== Records for the task

/-! ### The step -/

/-- Everything a step can do: nothing, or one act of the host. -/
inductive StepResult (s : State) : State → Prop where
  | idle (hhost : s.host = []) : StepResult s s
  | rejected {w : CmdWord} {rest : List HostEvent} {why : DecodeError} (hhost : s.host = .command w :: rest)
      (hdecode : decode w = .error why) : StepResult s (faulted { s with host := rest } .eIllegal)
  | executed {w : CmdWord} {rest : List HostEvent} {i : Instr} {t : State} (hhost : s.host = .command w :: rest)
      (hdecode : decode w = .ok i) (hends : Ends i { s with host := rest } t) : StepResult s t
  | reset {rest : List HostEvent} (hhost : s.host = .reset :: rest) :
      StepResult s (applyReset { s with host := rest })
  | cutOff {w : CmdWord} {rest : List HostEvent} (hhost : s.host = .resetDuring w :: rest) :
      StepResult s (cutOff w { s with host := rest })
  | stored {addr : BitVec 29} {b : Byte} {rest : List HostEvent} (hhost : s.host = .store addr b :: rest) :
      StepResult s (hostStore addr b { s with host := rest })

/-- A step always ends in a next state (70_reset_and_hazards.md R183). -/
theorem exists_stepResult (s : State) : ∃ t, step s = .next t ∧ StepResult s t := by
  rcases hhost : s.host with _ | ⟨e, rest⟩
  · exact ⟨s, step_idle hhost, .idle hhost⟩
  · cases e with
    | command w =>
      cases hdecode : decode w with
      | error why => exact ⟨_, step_of_decode_error hhost hdecode, .rejected hhost hdecode⟩
      | ok i =>
        obtain ⟨t, hexec, hends⟩ := exec_cases i { s with host := rest }
        exact ⟨t, (step_of_decode_ok hhost hdecode).trans hexec, .executed hhost hdecode hends⟩
    | reset => exact ⟨_, step_reset hhost, .reset hhost⟩
    | resetDuring w => exact ⟨_, step_resetDuring hhost, .cutOff hhost⟩
    | store addr b => exact ⟨_, step_store hhost, .stored hhost⟩

theorem stepResult_of_step {s t : State} (hstep : step s = .next t) : StepResult s t := by
  obtain ⟨u, hu, hresult⟩ := exists_stepResult s
  rw [hstep] at hu
  cases hu
  exact hresult

theorem decode_of_decodeTableWord {n : Nat} {i : Instr} (hword : decodeTableWord 64 n = some i) :
    decode (tableWord 64 n) = .ok i := by
  cases hdecode : decode (tableWord 64 n) <;>
    simp_all [decodeTableWord, wordBytes, decodeBytes, wordBytes_join]

/-- Settles O12: `withFetchWord` puts a command word at the head of the host's list. -/
theorem stepRunsTheDecodedCommand : Obligations.StepRunsTheDecodedCommand := by
  refine ⟨fun s w rest i => step_of_decode_ok, fun s n i hword => ?_⟩
  exact step_of_decode_ok (s := s.withFetchWord 64 n) rfl (decode_of_decodeTableWord hword)

/-- Settles O13: the store goes through `memSet`, which is seen at its own address only. -/
theorem hostStoresChangeOneByte : Obligations.HostStoresChangeOneByte := by
  intro s
  refine ⟨step_idle, fun addr b rest hwf hhost => ⟨_, step_store hhost, rfl, rfl, rfl, ?_, fun a hne => ?_⟩⟩
  · exact memGet_memSet_same addr.toNat b hwf
  · exact memGet_memSet_ne s.mem b hne

/-- However a command ends, it has given one response, with value 0 if it is a fault (30_encoding.md R60). -/
theorem Ends.one_response {i : Instr} {s t : State} (hends : Ends i s t) :
    ∃ st v, t.responses = s.responses ++ [⟨st, v⟩] ∧ (st ≠ .ok → v = 0#64) := by
  rcases hends with ⟨f, -, -, rfl⟩ | hcompleted
  · exact ⟨f, 0#64, rfl, fun _ => rfl⟩
  · obtain ⟨v, hv⟩ := hcompleted.responses
    exact ⟨.ok, v, hv, fun hfault => absurd rfl hfault⟩

/-- Settles O15: a word is rejected or ends as a command, with one response either way; the cut-off response is one or
none. -/
theorem everyCommandGetsOneResponse : Obligations.EveryCommandGetsOneResponse := by
  intro s t e rest he hstep
  cases stepResult_of_step hstep with
  | idle hhost => cases he.symm.trans hhost
  | rejected hhost hdecode =>
    cases he.symm.trans hhost
    exact ⟨.eIllegal, 0#64, rfl, fun _ => rfl⟩
  | executed hhost hdecode hends =>
    cases he.symm.trans hhost
    exact hends.one_response
  | reset hhost =>
    cases he.symm.trans hhost
    rfl
  | cutOff hhost =>
    cases he.symm.trans hhost
    rw [cutOff_responses]
    cases Config.cutOffResponse s.tick with
    | none => exact .inl (List.append_nil _)
    | some r => exact .inr ⟨r, rfl⟩
  | stored hhost =>
    cases he.symm.trans hhost
    rfl

/-- Settles O40: `platformStep` puts the next state of the machine alone at the index it was given. -/
theorem instancesAreIndependent : Obligations.InstancesAreIndependent := by
  intro p k s hk
  obtain ⟨t, hstep, -⟩ := exists_stepResult s
  obtain ⟨hlt, -⟩ := List.getElem?_eq_some_iff.mp hk
  refine ⟨⟨p.instances.set k t⟩, t, ?_, hstep, List.getElem?_set_self hlt, List.length_set, fun j hne => ?_⟩
  · rw [platformStep, hk]
    simp only [hstep]
  · exact List.getElem?_set_ne hne.symm

/-! ### The invariant -/

/-- A command that does not start or end a binding needs the slice (60_exceptions.md R163). -/
theorem needsSlice_of_not_rebinds {i : Instr} (hrebinds : rebinds i = false) : needsSlice i = true := by
  cases i with
  | bind len => cases hrebinds
  | unbind => cases hrebinds
  | read n => rfl
  | peek n => rfl
  | skip n => rfl
  | pos => rfl
  | align t => rfl
  | varf w0 w1 w2 w3 add => rfl
  | crcchk start nbytes => rfl

/-- A command that completes keeps the invariant: unbound, it can only have been BIND or UNBIND. -/
theorem Completed.inv {i : Instr} {s t : State} (h : Completed i s t) (hinv : s.Inv) : t.Inv := by
  obtain ⟨hwf, -, hdoubt⟩ := hinv
  refine ⟨h.mem ▸ hwf, ?_⟩
  cases hrebinds : rebinds i with
  | false =>
    obtain ⟨hbound, hlen, hsuperseded, -⟩ := h.keeps hrebinds
    have hready := h.bound (needsSlice_of_not_rebinds hrebinds)
    rw [hbound, hready, hlen, hsuperseded]
    exact ⟨nofun, hdoubt⟩
  | true =>
    obtain ⟨hempty, hzero⟩ := h.fresh hrebinds
    rw [hempty]
    exact ⟨fun hunbound => ⟨(hzero hunbound).1, (hzero hunbound).2, rfl⟩, nofun⟩

theorem Ends.inv {i : Instr} {s t : State} (h : Ends i s t) (hinv : s.Inv) : t.Inv := by
  rcases h with ⟨f, -, -, rfl⟩ | hcompleted
  · exact hinv
  · exact hcompleted.inv hinv

/-- Nothing is bound after a reset and nothing of a slice is in doubt. -/
theorem inv_applyReset {s : State} (hwf : Memory.wf s.mem) : (applyReset s).Inv :=
  ⟨hwf, fun _ => ⟨rfl, rfl, rfl⟩, nofun⟩

/-- A store puts its byte in doubt only while it lies in the bound slice. -/
theorem inv_hostStore {s : State} (addr : BitVec 29) (b : Byte) (hinv : s.Inv) : (hostStore addr b s).Inv := by
  obtain ⟨hwf, hzero, hdoubt⟩ := hinv
  refine ⟨memSet_wf addr.toNat b hwf, fun hunbound => ?_, fun c hc => ?_⟩
  · rw [hostStore_regs] at hunbound
    simpa [hostStore, hunbound] using hzero hunbound
  · rw [hostStore] at hc
    split at hc
    next hchanged =>
      rcases List.mem_cons.mp hc with rfl | hold
      · exact hchanged.2.1
      · exact hdoubt c hold
    next => exact hdoubt c hc

/-- Settles O59: each act of the host keeps the invariant. -/
theorem stepsKeepTheUnboundRegistersZero : Obligations.StepsKeepTheUnboundRegistersZero := by
  intro s t hinv hstep
  cases stepResult_of_step hstep with
  | idle => exact hinv
  | rejected => exact hinv
  | executed hhost hdecode hends => exact hends.inv hinv
  | reset => exact inv_applyReset hinv.1
  | cutOff => exact inv_applyReset hinv.1
  | stored => exact inv_hostStore _ _ hinv

/-- Settles O60: the reset state is a reset of itself, over memory in canonical form. -/
theorem resetStateMeetsTheInvariant : Obligations.ResetStateMeetsTheInvariant :=
  inv_applyReset (s := State.reset) reset_mem_wf

/-! ### The cursor along a run -/

/-- The binding of `s` stands in `t`, and the cursor has not gone back (40_bitreader.md R80). -/
structure CursorForward (s t : State) : Prop where
  pos : s.regs.pos.toNat ≤ t.regs.pos.toNat
  bound : t.regs.bound = s.regs.bound
  len : t.regs.len = s.regs.len

theorem CursorForward.refl {s : State} : CursorForward s s := ⟨le_rfl, Eq.refl _, Eq.refl _⟩

theorem CursorForward.trans {s t u : State} (h : CursorForward s t) (h' : CursorForward t u) : CursorForward s u :=
  ⟨h.pos.trans h'.pos, h'.bound.trans h.bound, h'.len.trans h.len⟩

theorem Ends.cursorForward {i : Instr} {s t : State} (h : Ends i s t) (hrebinds : rebinds i = false) :
    CursorForward s t := by
  rcases h with ⟨f, -, -, rfl⟩ | hcompleted
  · exact ⟨le_rfl, rfl, rfl⟩
  · obtain ⟨hbound, hlen, -, hpos⟩ := hcompleted.keeps hrebinds
    exact ⟨hpos, hbound, hlen⟩

/-- Only a command moves the cursor, and none but BIND and UNBIND moves it back; a reset is no such act. -/
theorem StepResult.cursorForward {s t : State} (h : StepResult s t)
    (hrebinds : ∀ w rest, s.host = .command w :: rest → ∀ i, decode w = .ok i → rebinds i = false)
    (hreset : ∀ rest, s.host ≠ .reset :: rest) (hduring : ∀ w rest, s.host ≠ .resetDuring w :: rest) :
    CursorForward s t := by
  cases h with
  | idle => exact .refl
  | rejected => exact ⟨le_rfl, rfl, rfl⟩
  | executed hhost hdecode hends =>
    obtain ⟨hpos, hbound, hlen⟩ := hends.cursorForward (hrebinds _ _ hhost _ hdecode)
    exact ⟨hpos, hbound, hlen⟩
  | reset hhost => exact absurd hhost (hreset _)
  | cutOff hhost => exact absurd hhost (hduring _ _)
  | stored => exact ⟨le_rfl, rfl, rfl⟩

/-- Settles O44: the step's result is one that `StepResult.cursorForward` speaks of. -/
theorem cursorNeverGoesBack : Obligations.CursorNeverGoesBack := by
  intro s t hstep hrebinds hreset hduring
  obtain ⟨hpos, hbound, hlen⟩ := (stepResult_of_step hstep).cursorForward hrebinds hreset hduring
  exact ⟨hpos, hbound, hlen⟩

theorem Ends.host_eq {i : Instr} {s t : State} (h : Ends i s t) : t.host = s.host := by
  rcases h with ⟨f, -, -, rfl⟩ | hcompleted
  · exact raise_host f s
  · exact hcompleted.host

/-- A step takes the first act off the host's list (log entry 1). -/
theorem step_host {s t : State} (hstep : step s = .next t) : t.host = s.host.tail := by
  cases stepResult_of_step hstep with
  | idle hhost => rw [hhost, List.tail_nil]
  | rejected hhost => rw [hhost]; rfl
  | executed hhost hdecode hends => rw [hhost, hends.host_eq]; rfl
  | reset hhost => rw [hhost]; rfl
  | cutOff hhost => rw [hhost]; rfl
  | stored hhost => rw [hhost]; rfl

====

What to do -
Please show all lines from the entries that contain the word "resetDuring".

Expected answer -
  | cutOff {w : CmdWord} {rest : List HostEvent} (hhost : s.host = .resetDuring w :: rest) :
    | resetDuring w => exact ⟨_, step_resetDuring hhost, .cutOff hhost⟩
    (hreset : ∀ rest, s.host ≠ .reset :: rest) (hduring : ∀ w rest, s.host ≠ .resetDuring w :: rest) :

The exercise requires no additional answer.